*Problem details*
Repeat, line for line, the entries below from the first line to the line containing "let z := sp.z", counting both ends.

Saved data entries:
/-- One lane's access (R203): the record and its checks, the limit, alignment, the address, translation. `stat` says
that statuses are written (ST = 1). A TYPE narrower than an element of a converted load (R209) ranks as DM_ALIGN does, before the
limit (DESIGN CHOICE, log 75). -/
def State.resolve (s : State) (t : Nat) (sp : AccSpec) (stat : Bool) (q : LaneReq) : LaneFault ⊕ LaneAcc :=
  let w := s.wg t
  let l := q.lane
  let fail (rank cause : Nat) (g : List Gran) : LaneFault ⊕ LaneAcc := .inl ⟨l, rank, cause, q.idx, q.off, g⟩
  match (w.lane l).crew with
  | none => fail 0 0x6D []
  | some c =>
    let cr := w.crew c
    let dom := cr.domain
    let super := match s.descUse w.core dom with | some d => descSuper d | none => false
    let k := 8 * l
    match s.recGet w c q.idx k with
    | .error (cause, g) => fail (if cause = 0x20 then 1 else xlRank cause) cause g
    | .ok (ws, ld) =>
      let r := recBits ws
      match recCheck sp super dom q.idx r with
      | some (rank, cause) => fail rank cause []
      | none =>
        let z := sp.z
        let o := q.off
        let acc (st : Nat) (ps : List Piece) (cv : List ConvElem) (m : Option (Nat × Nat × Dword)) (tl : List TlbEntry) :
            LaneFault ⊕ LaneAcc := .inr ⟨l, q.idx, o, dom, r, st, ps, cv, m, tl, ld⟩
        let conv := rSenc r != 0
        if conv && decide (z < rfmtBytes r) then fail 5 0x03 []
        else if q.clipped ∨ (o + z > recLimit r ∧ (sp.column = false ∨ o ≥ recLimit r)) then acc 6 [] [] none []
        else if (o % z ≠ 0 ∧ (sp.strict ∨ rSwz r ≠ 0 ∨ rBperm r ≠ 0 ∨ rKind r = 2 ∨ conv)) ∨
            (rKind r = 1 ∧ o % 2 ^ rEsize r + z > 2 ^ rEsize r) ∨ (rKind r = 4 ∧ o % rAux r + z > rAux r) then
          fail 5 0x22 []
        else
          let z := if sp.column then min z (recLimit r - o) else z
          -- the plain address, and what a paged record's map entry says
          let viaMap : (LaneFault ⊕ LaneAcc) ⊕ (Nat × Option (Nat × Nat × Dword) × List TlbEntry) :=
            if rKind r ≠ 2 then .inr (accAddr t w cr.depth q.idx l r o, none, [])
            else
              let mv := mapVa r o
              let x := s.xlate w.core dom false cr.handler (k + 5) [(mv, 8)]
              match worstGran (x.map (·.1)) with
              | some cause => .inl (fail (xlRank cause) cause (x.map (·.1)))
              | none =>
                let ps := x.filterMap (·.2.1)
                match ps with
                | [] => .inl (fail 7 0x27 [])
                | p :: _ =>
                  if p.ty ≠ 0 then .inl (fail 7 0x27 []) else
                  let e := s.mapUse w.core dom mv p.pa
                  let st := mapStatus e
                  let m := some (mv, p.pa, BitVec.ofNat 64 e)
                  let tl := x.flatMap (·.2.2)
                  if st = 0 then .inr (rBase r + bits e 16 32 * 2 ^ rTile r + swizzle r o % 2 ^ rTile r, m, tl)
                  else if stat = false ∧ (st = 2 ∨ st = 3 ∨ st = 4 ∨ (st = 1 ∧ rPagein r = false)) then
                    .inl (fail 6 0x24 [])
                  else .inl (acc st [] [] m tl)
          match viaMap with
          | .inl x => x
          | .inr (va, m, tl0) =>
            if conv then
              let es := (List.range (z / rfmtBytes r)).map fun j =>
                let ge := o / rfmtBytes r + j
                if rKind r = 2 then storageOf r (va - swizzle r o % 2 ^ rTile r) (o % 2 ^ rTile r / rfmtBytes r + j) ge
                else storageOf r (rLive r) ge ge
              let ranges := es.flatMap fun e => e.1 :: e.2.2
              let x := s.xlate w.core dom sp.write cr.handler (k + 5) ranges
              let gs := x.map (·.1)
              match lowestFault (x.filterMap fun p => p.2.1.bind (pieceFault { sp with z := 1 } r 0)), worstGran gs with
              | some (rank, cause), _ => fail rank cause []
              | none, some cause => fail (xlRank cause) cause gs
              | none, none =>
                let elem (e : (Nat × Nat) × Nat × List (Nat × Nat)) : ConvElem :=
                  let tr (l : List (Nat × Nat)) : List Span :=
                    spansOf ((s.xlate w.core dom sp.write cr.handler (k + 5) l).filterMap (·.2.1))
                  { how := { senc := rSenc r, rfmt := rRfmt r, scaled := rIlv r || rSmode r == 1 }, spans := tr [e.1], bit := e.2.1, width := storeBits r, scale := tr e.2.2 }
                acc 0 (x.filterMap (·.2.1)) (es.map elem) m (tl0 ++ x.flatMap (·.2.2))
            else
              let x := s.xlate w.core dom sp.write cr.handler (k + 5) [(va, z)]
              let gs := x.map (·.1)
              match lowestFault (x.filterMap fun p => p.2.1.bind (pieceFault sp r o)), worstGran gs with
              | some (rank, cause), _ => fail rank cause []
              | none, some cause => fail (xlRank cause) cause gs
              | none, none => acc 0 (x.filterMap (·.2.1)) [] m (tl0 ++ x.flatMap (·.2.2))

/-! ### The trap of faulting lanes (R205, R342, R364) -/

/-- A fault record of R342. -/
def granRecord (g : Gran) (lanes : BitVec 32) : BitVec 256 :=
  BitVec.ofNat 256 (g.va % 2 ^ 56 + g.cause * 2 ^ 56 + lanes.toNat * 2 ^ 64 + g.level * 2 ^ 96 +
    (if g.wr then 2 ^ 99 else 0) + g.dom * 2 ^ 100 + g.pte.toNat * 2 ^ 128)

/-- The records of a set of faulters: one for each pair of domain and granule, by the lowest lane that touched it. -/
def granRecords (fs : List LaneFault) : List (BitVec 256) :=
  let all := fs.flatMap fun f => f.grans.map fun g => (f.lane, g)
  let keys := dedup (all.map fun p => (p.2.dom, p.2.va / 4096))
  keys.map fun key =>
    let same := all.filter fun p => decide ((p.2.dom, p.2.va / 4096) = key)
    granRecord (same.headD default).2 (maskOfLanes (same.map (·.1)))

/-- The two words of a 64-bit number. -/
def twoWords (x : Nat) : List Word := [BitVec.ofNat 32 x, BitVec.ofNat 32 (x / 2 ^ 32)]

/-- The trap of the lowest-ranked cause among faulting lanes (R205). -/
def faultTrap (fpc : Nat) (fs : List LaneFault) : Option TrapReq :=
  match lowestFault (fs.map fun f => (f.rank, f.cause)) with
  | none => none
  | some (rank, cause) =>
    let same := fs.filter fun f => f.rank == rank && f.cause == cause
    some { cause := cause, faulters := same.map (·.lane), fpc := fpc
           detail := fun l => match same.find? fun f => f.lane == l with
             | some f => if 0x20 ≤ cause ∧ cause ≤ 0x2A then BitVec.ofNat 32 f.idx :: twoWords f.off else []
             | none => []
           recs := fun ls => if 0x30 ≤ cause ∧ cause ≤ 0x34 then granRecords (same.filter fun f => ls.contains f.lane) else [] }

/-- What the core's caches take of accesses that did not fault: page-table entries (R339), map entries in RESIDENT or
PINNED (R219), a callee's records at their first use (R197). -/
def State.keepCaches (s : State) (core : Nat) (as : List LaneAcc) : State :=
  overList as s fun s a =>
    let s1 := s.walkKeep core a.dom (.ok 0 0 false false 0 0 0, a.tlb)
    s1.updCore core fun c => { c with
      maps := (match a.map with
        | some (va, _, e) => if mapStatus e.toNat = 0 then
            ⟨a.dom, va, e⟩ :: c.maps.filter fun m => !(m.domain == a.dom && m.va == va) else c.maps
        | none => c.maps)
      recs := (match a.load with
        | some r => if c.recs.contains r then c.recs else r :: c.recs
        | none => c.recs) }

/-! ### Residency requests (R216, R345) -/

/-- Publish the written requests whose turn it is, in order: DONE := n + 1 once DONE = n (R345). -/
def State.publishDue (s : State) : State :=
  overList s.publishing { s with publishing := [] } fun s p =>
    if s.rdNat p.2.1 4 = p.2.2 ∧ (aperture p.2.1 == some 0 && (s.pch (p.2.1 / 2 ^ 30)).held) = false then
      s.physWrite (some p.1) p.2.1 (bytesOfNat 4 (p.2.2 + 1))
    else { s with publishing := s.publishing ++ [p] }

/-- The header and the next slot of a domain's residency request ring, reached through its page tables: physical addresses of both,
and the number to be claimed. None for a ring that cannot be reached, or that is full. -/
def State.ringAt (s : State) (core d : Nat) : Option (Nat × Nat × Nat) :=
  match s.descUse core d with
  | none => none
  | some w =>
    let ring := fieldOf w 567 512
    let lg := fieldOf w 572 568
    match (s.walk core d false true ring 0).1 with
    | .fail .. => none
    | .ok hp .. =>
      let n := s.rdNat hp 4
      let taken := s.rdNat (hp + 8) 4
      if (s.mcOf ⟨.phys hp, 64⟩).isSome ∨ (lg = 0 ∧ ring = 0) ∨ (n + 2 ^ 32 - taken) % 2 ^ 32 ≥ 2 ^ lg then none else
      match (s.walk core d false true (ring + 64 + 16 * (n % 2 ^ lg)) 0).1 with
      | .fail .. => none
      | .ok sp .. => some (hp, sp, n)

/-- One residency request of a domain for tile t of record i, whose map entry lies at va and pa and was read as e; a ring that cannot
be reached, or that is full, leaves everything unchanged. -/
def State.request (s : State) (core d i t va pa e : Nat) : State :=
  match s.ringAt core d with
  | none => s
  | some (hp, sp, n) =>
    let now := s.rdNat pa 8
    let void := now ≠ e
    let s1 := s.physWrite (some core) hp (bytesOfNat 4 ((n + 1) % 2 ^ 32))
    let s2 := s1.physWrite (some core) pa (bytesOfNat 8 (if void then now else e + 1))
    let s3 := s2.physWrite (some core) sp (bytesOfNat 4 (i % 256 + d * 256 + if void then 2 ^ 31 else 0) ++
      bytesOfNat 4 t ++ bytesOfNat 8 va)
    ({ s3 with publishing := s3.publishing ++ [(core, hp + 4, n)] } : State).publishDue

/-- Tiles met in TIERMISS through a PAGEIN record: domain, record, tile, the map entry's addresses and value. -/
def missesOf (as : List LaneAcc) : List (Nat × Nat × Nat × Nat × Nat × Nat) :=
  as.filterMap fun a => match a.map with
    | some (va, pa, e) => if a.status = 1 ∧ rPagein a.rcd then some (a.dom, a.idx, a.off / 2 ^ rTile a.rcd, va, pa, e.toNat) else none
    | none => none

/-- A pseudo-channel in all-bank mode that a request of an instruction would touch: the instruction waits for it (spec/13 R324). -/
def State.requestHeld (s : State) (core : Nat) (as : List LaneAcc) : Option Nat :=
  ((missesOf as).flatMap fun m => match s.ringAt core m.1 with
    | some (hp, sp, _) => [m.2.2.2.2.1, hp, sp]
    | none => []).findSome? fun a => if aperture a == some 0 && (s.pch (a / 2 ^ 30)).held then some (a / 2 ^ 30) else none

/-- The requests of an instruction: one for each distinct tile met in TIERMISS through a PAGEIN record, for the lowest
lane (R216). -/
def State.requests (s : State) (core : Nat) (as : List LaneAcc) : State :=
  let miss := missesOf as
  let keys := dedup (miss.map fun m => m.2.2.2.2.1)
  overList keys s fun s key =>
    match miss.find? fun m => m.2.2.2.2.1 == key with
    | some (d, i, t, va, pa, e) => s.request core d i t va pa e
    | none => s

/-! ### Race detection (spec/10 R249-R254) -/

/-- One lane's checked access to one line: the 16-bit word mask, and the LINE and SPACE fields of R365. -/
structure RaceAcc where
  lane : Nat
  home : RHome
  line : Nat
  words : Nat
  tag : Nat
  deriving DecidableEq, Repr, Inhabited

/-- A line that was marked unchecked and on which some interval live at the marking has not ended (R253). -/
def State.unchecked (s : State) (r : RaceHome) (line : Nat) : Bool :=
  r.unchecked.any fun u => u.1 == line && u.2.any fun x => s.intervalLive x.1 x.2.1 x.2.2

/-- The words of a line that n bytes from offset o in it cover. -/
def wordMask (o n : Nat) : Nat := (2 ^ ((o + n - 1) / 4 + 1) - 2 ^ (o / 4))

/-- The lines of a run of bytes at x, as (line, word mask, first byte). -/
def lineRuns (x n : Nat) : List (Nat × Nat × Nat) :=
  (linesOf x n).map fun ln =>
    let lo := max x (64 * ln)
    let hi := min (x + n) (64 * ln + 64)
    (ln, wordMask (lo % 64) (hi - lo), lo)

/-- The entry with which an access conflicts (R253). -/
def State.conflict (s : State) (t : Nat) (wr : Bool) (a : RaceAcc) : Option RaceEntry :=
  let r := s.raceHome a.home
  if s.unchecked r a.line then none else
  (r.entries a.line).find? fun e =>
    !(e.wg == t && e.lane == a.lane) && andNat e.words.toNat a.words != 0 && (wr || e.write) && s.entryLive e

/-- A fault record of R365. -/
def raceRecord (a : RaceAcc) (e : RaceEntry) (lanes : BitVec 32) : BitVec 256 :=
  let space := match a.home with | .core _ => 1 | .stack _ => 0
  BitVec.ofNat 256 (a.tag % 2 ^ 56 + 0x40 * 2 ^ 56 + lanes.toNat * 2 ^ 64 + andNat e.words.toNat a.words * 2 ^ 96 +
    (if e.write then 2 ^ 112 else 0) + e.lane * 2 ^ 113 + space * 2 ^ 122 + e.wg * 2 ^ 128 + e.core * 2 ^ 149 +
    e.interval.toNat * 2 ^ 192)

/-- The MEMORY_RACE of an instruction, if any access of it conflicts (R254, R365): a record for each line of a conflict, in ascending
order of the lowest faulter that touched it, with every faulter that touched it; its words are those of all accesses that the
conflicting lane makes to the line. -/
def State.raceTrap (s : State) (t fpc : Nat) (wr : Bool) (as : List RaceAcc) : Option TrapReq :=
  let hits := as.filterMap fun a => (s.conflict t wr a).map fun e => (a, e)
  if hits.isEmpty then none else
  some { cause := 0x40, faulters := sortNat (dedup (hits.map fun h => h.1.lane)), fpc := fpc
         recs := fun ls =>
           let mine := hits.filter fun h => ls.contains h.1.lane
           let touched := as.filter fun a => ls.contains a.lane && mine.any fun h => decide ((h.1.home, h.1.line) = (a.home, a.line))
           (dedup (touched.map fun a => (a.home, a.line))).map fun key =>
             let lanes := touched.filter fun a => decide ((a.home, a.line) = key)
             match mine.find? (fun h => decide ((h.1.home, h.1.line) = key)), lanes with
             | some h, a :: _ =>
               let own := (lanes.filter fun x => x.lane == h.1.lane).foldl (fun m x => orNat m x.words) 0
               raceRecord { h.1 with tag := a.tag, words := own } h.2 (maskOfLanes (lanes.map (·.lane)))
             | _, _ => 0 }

*Solution to this problem*
/-- One lane's access (R203): the record and its checks, the limit, alignment, the address, translation. `stat` says
that statuses are written (ST = 1). A TYPE narrower than an element of a converted load (R209) ranks as DM_ALIGN does, before the
limit (DESIGN CHOICE, log 75). -/
def State.resolve (s : State) (t : Nat) (sp : AccSpec) (stat : Bool) (q : LaneReq) : LaneFault ⊕ LaneAcc :=
  let w := s.wg t
  let l := q.lane
  let fail (rank cause : Nat) (g : List Gran) : LaneFault ⊕ LaneAcc := .inl ⟨l, rank, cause, q.idx, q.off, g⟩
  match (w.lane l).crew with
  | none => fail 0 0x6D []
  | some c =>
    let cr := w.crew c
    let dom := cr.domain
    let super := match s.descUse w.core dom with | some d => descSuper d | none => false
    let k := 8 * l
    match s.recGet w c q.idx k with
    | .error (cause, g) => fail (if cause = 0x20 then 1 else xlRank cause) cause g
    | .ok (ws, ld) =>
      let r := recBits ws
      match recCheck sp super dom q.idx r with
      | some (rank, cause) => fail rank cause []
      | none =>
        let z := sp.z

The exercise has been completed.